» **What the exercise asks**
Report how many lines in the records that follow have the word "toNat" in them, giving the number and nothing more.

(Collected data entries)

#####

-- ==== Sys2Proof/Certificates/Slice0/Obligations.lean ====
section
/-! DEFINITION. The statements about QRACC for the provers, by the numbered rules of spec/. Where a statement gives a
whole next state, the field `draws` of it is the model's own counter of free values (log 1) and says nothing of the
hardware. -/

open Sys2Proof Sys2Proof.Machine

/-! ## Encoding (30_encoding.md) -/

/-- Decoding an assembled command gives it back, every operand at every value its field admits (R93, R94, R96). -/
def Obligations.DecodeInvertsEncode : Prop := ∀ i : Instr, decode (encode i) = .ok i

/-- A word that decodes to a command is that command's assembled word: no bit of a legal word is dropped (R91, R94). -/
def Obligations.EncodeInvertsDecode : Prop := ∀ (w : Word) (i : Instr), decode w = .ok i → encode i = w

/-- A word decodes to a command exactly when it matches a row of the opcode map, and the rows do not overlap (R93). -/
def Obligations.DecodeMatchesOpcodeRow : Prop :=
  ∀ (w : Word) (i : Instr),
    (decode w = .ok i → w &&& opcodeMask i = opcodeMatch i) ∧
    (w &&& opcodeMask i = opcodeMatch i →
      ∃ j, decode w = .ok j ∧ opcodeMatch j = opcodeMatch i ∧ opcodeMask j = opcodeMask i)

/-- Words of the spec's own decoding table T-EN-1 decode as it says. -/
def Obligations.SpecWordsDecode : Prop :=
  decode 0x00000000 = .ok .nop ∧ decode 0x010053CA = .ok (.gfMul 0x53 0xCA) ∧ decode 0x020001FF = .ok (.gfExp 511) ∧
  decode 0x03000000 = .ok (.gfLog 0) ∧ decode 0x100000FF = .ok (.rsGen 255) ∧ decode 0x11000080 = .ok (.rsEnc 128) ∧
  decode 0x20000000 = .ok .place ∧ decode 0x30000007 = .ok (.maskEval 7) ∧ decode 0x31000000 = .ok .maskSelect ∧
  decode 0x32000000 = .ok .score ∧ decode 0x02000200 = .error .reservedBitSet ∧
  decode 0x04000000 = .error .unlistedOpcode

/-! ## The command life cycle (40_control.md) -/

/-- When the accepted word decodes to a command and the engine moves, the step is `exec` of that command, the engine's
turn taken off the pending inputs; an IDLE engine takes no step (R112, R275). -/
def Obligations.StepRunsPendingCommand : Prop :=
  ∀ (s : State) (w : Word) (i : Instr) (rest : List Input),
    (decode w = .ok i →
      step { s with pendcmd := some w, inputs := [] } = exec i { s with pendcmd := some w, inputs := [] } ∧
      step { s with pendcmd := some w, inputs := .engine :: rest } = exec i { s with pendcmd := some w, inputs := rest }) ∧
    step { s with pendcmd := none, inputs := [] } = .next { s with pendcmd := none, inputs := [] }

/-- A command of the opcode table placed by `withFetchWord` is the very next to run, in the state acceptance leaves
(R111, R112). -/
def Obligations.FetchWordRunsTableCommand : Prop :=
  ∀ (s : State) (nbits w : Nat) (i : Instr), decodeTableWord nbits w = some i →
    step (s.withFetchWord nbits w) = exec i { s with pendcmd := some (BitVec.ofNat 32 (w % 2 ^ nbits)), done := false }

/-- A write of CMD while IDLE is accepted, and while RUNNING refused with E_BUSY, the running command unaffected (R111,
R114). -/
def Obligations.CmdWriteAcceptedOrRefused : Prop :=
  ∀ (s : State) (w v : Word) (rest : List Input),
    step { s with pendcmd := none, inputs := hostWR 0x010 v :: rest } =
      .next ({ s with pendcmd := some v, done := false, inputs := rest }.afterOkay none) ∧
    step { s with pendcmd := some w, inputs := hostWR 0x010 v :: rest } =
      .next ({ s with pendcmd := some w, inputs := rest }.afterBusError 0x02 none)

/-- An illegal word, when the engine moves with no input pending or with its turn first among the inputs, changes nothing
but BUSY, DONE, ERR and ERRCODE = 0x01 (R95, R112). -/
def Obligations.IllegalWordCompletesWithError : Prop :=
  ∀ (s : State) (w : Word) (why : IllegalWord) (rest : List Input), decode w = .error why →
    step { s with pendcmd := some w, inputs := [] } =
      .next ({ s with pendcmd := some w, inputs := [] }.afterError 0x01) ∧
    step { s with pendcmd := some w, inputs := .engine :: rest } =
      .next ({ s with pendcmd := some w, inputs := rest }.afterError 0x01)

/-- Whatever word is pending, the engine's move completes it: BUSY = 0, DONE = 1, and the interrupt output is then
CTRL.IE; no input is lost (R112, R266). -/
def Obligations.CompletionEndsRun : Prop :=
  ∀ (s : State) (w : Word) (rest : List Input),
    ∃ t, step { s with pendcmd := some w, inputs := .engine :: rest } = .next t ∧
      t.busy = false ∧ t.done = true ∧ t.ie = s.ie ∧ t.irq = s.ie ∧ t.inputs = rest

/-- From every state, the pending inputs and one more move of the engine bring the block to quiescence: no input left
and the engine IDLE, without a fault (R116, R260, R295). The fairness is the model's, log 3. -/
def Obligations.QuiescenceReached : Prop :=
  ∀ s : State, ∃ t : State, Host.Core.run Sys2Proof.core (s.inputs.length + 1) s = .next t ∧
    t.inputs = [] ∧ t.busy = false

/-- NOP is the word 0, a word with opcode 0x00 and a nonzero operand bit being illegal; it writes no state but BUSY and
DONE; written to CMD while IDLE and completed, it leaves DONE = 1 and STATUS.ERR, ERRCODE and all else as they were
(R120). -/
def Obligations.NopWritesOnlyCompletion : Prop :=
  (decode 0x00000000 = .ok .nop ∧
    ∀ w : BitVec 24, w ≠ 0 → decode ((0x00 : BitVec 8) ++ w) = .error .reservedBitSet) ∧
  ∀ (s : State) (rest : List Input),
    exec .nop s = .next { s with pendcmd := none, done := true, draws := s.draws + 1 } ∧
    Host.Core.run Sys2Proof.core 2
        { s with pendcmd := none, inputs := hostWR 0x010 0x00000000 :: .engine :: rest } =
      .next { s with pendcmd := none, done := true, inputs := rest,
                     response := some { status := .okay, data := none }, draws := s.draws + 2 }

/-- A command error other than E_PLACE_OVF leaves the state as the command found it, apart from BUSY, DONE, ERR and
ERRCODE (R115, R267). -/
def Obligations.CommandErrorsLeaveState : Prop :=
  ∀ (i : Instr) (s t : State), s.err = false → exec i s = .next t → t.err = true → t.errcode ≠ 0x0C →
    t = s.afterError t.errcode

/-- What no command changes: configuration registers, CTRL.IE, parameters, DESC, TMPL; and what only some commands
change: GEN (RS_GEN), BEST (MASK_SELECT), RESULT (the GF commands), the placement counters (PLACE) (R27, R31, R33, R35,
R180, R210). -/
def Obligations.CommandsKeepConfiguration : Prop :=
  ∀ (i : Instr) (s t : State), exec i s = .next t →
    t.version = s.version ∧ t.fmt = s.fmt ∧ t.blkCount = s.blkCount ∧ t.ie = s.ie ∧ t.params = s.params ∧
    t.inputs = s.inputs ∧ t.response = s.response ∧
    ((∀ n, i ≠ .rsGen n) → t.gen = s.gen ∧ t.genDeg = s.genDeg ∧ t.genValid = s.genValid) ∧
    (i ≠ .maskSelect → t.best = s.best ∧ t.bestValid = s.bestValid) ∧
    ((∀ a b, i ≠ .gfMul a b) → (∀ k, i ≠ .gfExp k) → (∀ a, i ≠ .gfLog a) → t.result = s.result) ∧
    (i ≠ .place → t.placeCap = s.placeCap ∧ t.placeBits = s.placeBits) ∧
    (∀ a, a < 0x1000 ∨ 0x6000 ≤ a → t.ram.read? a = s.ram.read? a)

/-! ## The field unit (41_gf.md) -/

/-- The laws of the field product (R132). -/
def Obligations.FieldProductLaws : Prop :=
  ∀ a b c : Byte,
    gfMul a b = gfMul b a ∧ gfMul (gfMul a b) c = gfMul a (gfMul b c) ∧
    gfMul a (b ^^^ c) = gfMul a b ^^^ gfMul a c ∧ gfMul 0x01 a = a ∧ gfMul 0x00 a = 0x00 ∧
    (a ≠ 0 → gfMul a (expAt (255 - (logAt a).toNat)) = 0x01) ∧ a ^^^ a = 0x00 ∧ gfMul a b = fieldProduct a b

/-- GF_MUL, opcode 0x01 with A in bits 15..8 and B in bits 7..0, stores the carry-less product modulo 0x11D in RESULT and
changes nothing else but BUSY and DONE (R132, R133). -/
def Obligations.GfMulStoresFieldProduct : Prop :=
  ∀ (a b : Byte) (s : State),
    decode ((0x01 : BitVec 8) ++ (0x00 : BitVec 8) ++ a ++ b) = .ok (.gfMul a b) ∧
    exec (.gfMul a b) s = .next { s with
      result := fieldProduct a b, pendcmd := none, done := true, draws := s.draws + 1 }

/-- GF_EXP i, opcode 0x02 with IDX in bits 8..0, stores α^(i mod 255) in RESULT for i ≤ 510, and raises E_DOMAIN for
i = 511 with RESULT unchanged; nothing else changes (R130, R134). -/
def Obligations.GfExpStoresPowerOfAlpha : Prop :=
  ∀ (i : BitVec 9) (s : State),
    decode ((0x02 : BitVec 8) ++ (0 : BitVec 15) ++ i) = .ok (.gfExp i) ∧
    (i.toNat ≤ 510 → exec (.gfExp i) s = .next { s with
      result := alphaPow (i.toNat % 255), pendcmd := none, done := true, draws := s.draws + 1 }) ∧
    (i = 511 → exec (.gfExp i) s = .next (s.afterError 0x05))

/-- GF_LOG a, opcode 0x03 with IMM in bits 7..0, stores, for a ≠ 0, an exponent e ≤ 254 with α^e = a, the only one, and
raises E_DOMAIN for a = 0 with RESULT unchanged; nothing else changes (R130, R135). -/
def Obligations.GfLogStoresTheExponent : Prop :=
  ∀ (a : Byte) (s : State),
    decode ((0x03 : BitVec 8) ++ (0 : BitVec 16) ++ a) = .ok (.gfLog a) ∧
    (a ≠ 0 → ∃ e : Byte, e.toNat ≤ 254 ∧ alphaPow e.toNat = a ∧
      (∀ k, k ≤ 254 → alphaPow k = a → k = e.toNat) ∧
      exec (.gfLog a) s = .next { s with result := e, pendcmd := none, done := true, draws := s.draws + 1 }) ∧
    (a = 0 → exec (.gfLog a) s = .next (s.afterError 0x05))

/-! ## The Reed-Solomon unit (42_rs.md) -/

/-- RS_GEN n, opcode 0x10 with IMM in bits 7..0, leaves in GEN a monic polynomial of degree n with the roots α^0 .. α^(n-1) and the constant coefficient
α^(n(n-1)/2), zero from index n + 1 on, sets GEN_DEG and GEN_VALID, and changes nothing else but BUSY and DONE (R152,
R153). -/
def Obligations.RsGenLeavesGenerator : Prop :=
  ∀ (n : BitVec 8) (s : State), decode ((0x10 : BitVec 8) ++ (0 : BitVec 16) ++ n) = .ok (.rsGen n) ∧
    ∃ t, exec (.rsGen n) s = .next t ∧
    t = { s with gen := t.gen, genDeg := n, genValid := true, pendcmd := none, done := true, draws := s.draws + 1 } ∧
    t.genByte 0 = 0x01 ∧ (∀ j, n.toNat < j → t.genByte j = 0x00) ∧
    (∀ d, d < n.toNat → polyEval (t.gen.toList.take (n.toNat + 1)) (alphaPow d) = 0x00) ∧
    t.genByte n.toNat = expAt (n.toNat * (n.toNat - 1) / 2 % 255)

#####

» **Solution**
8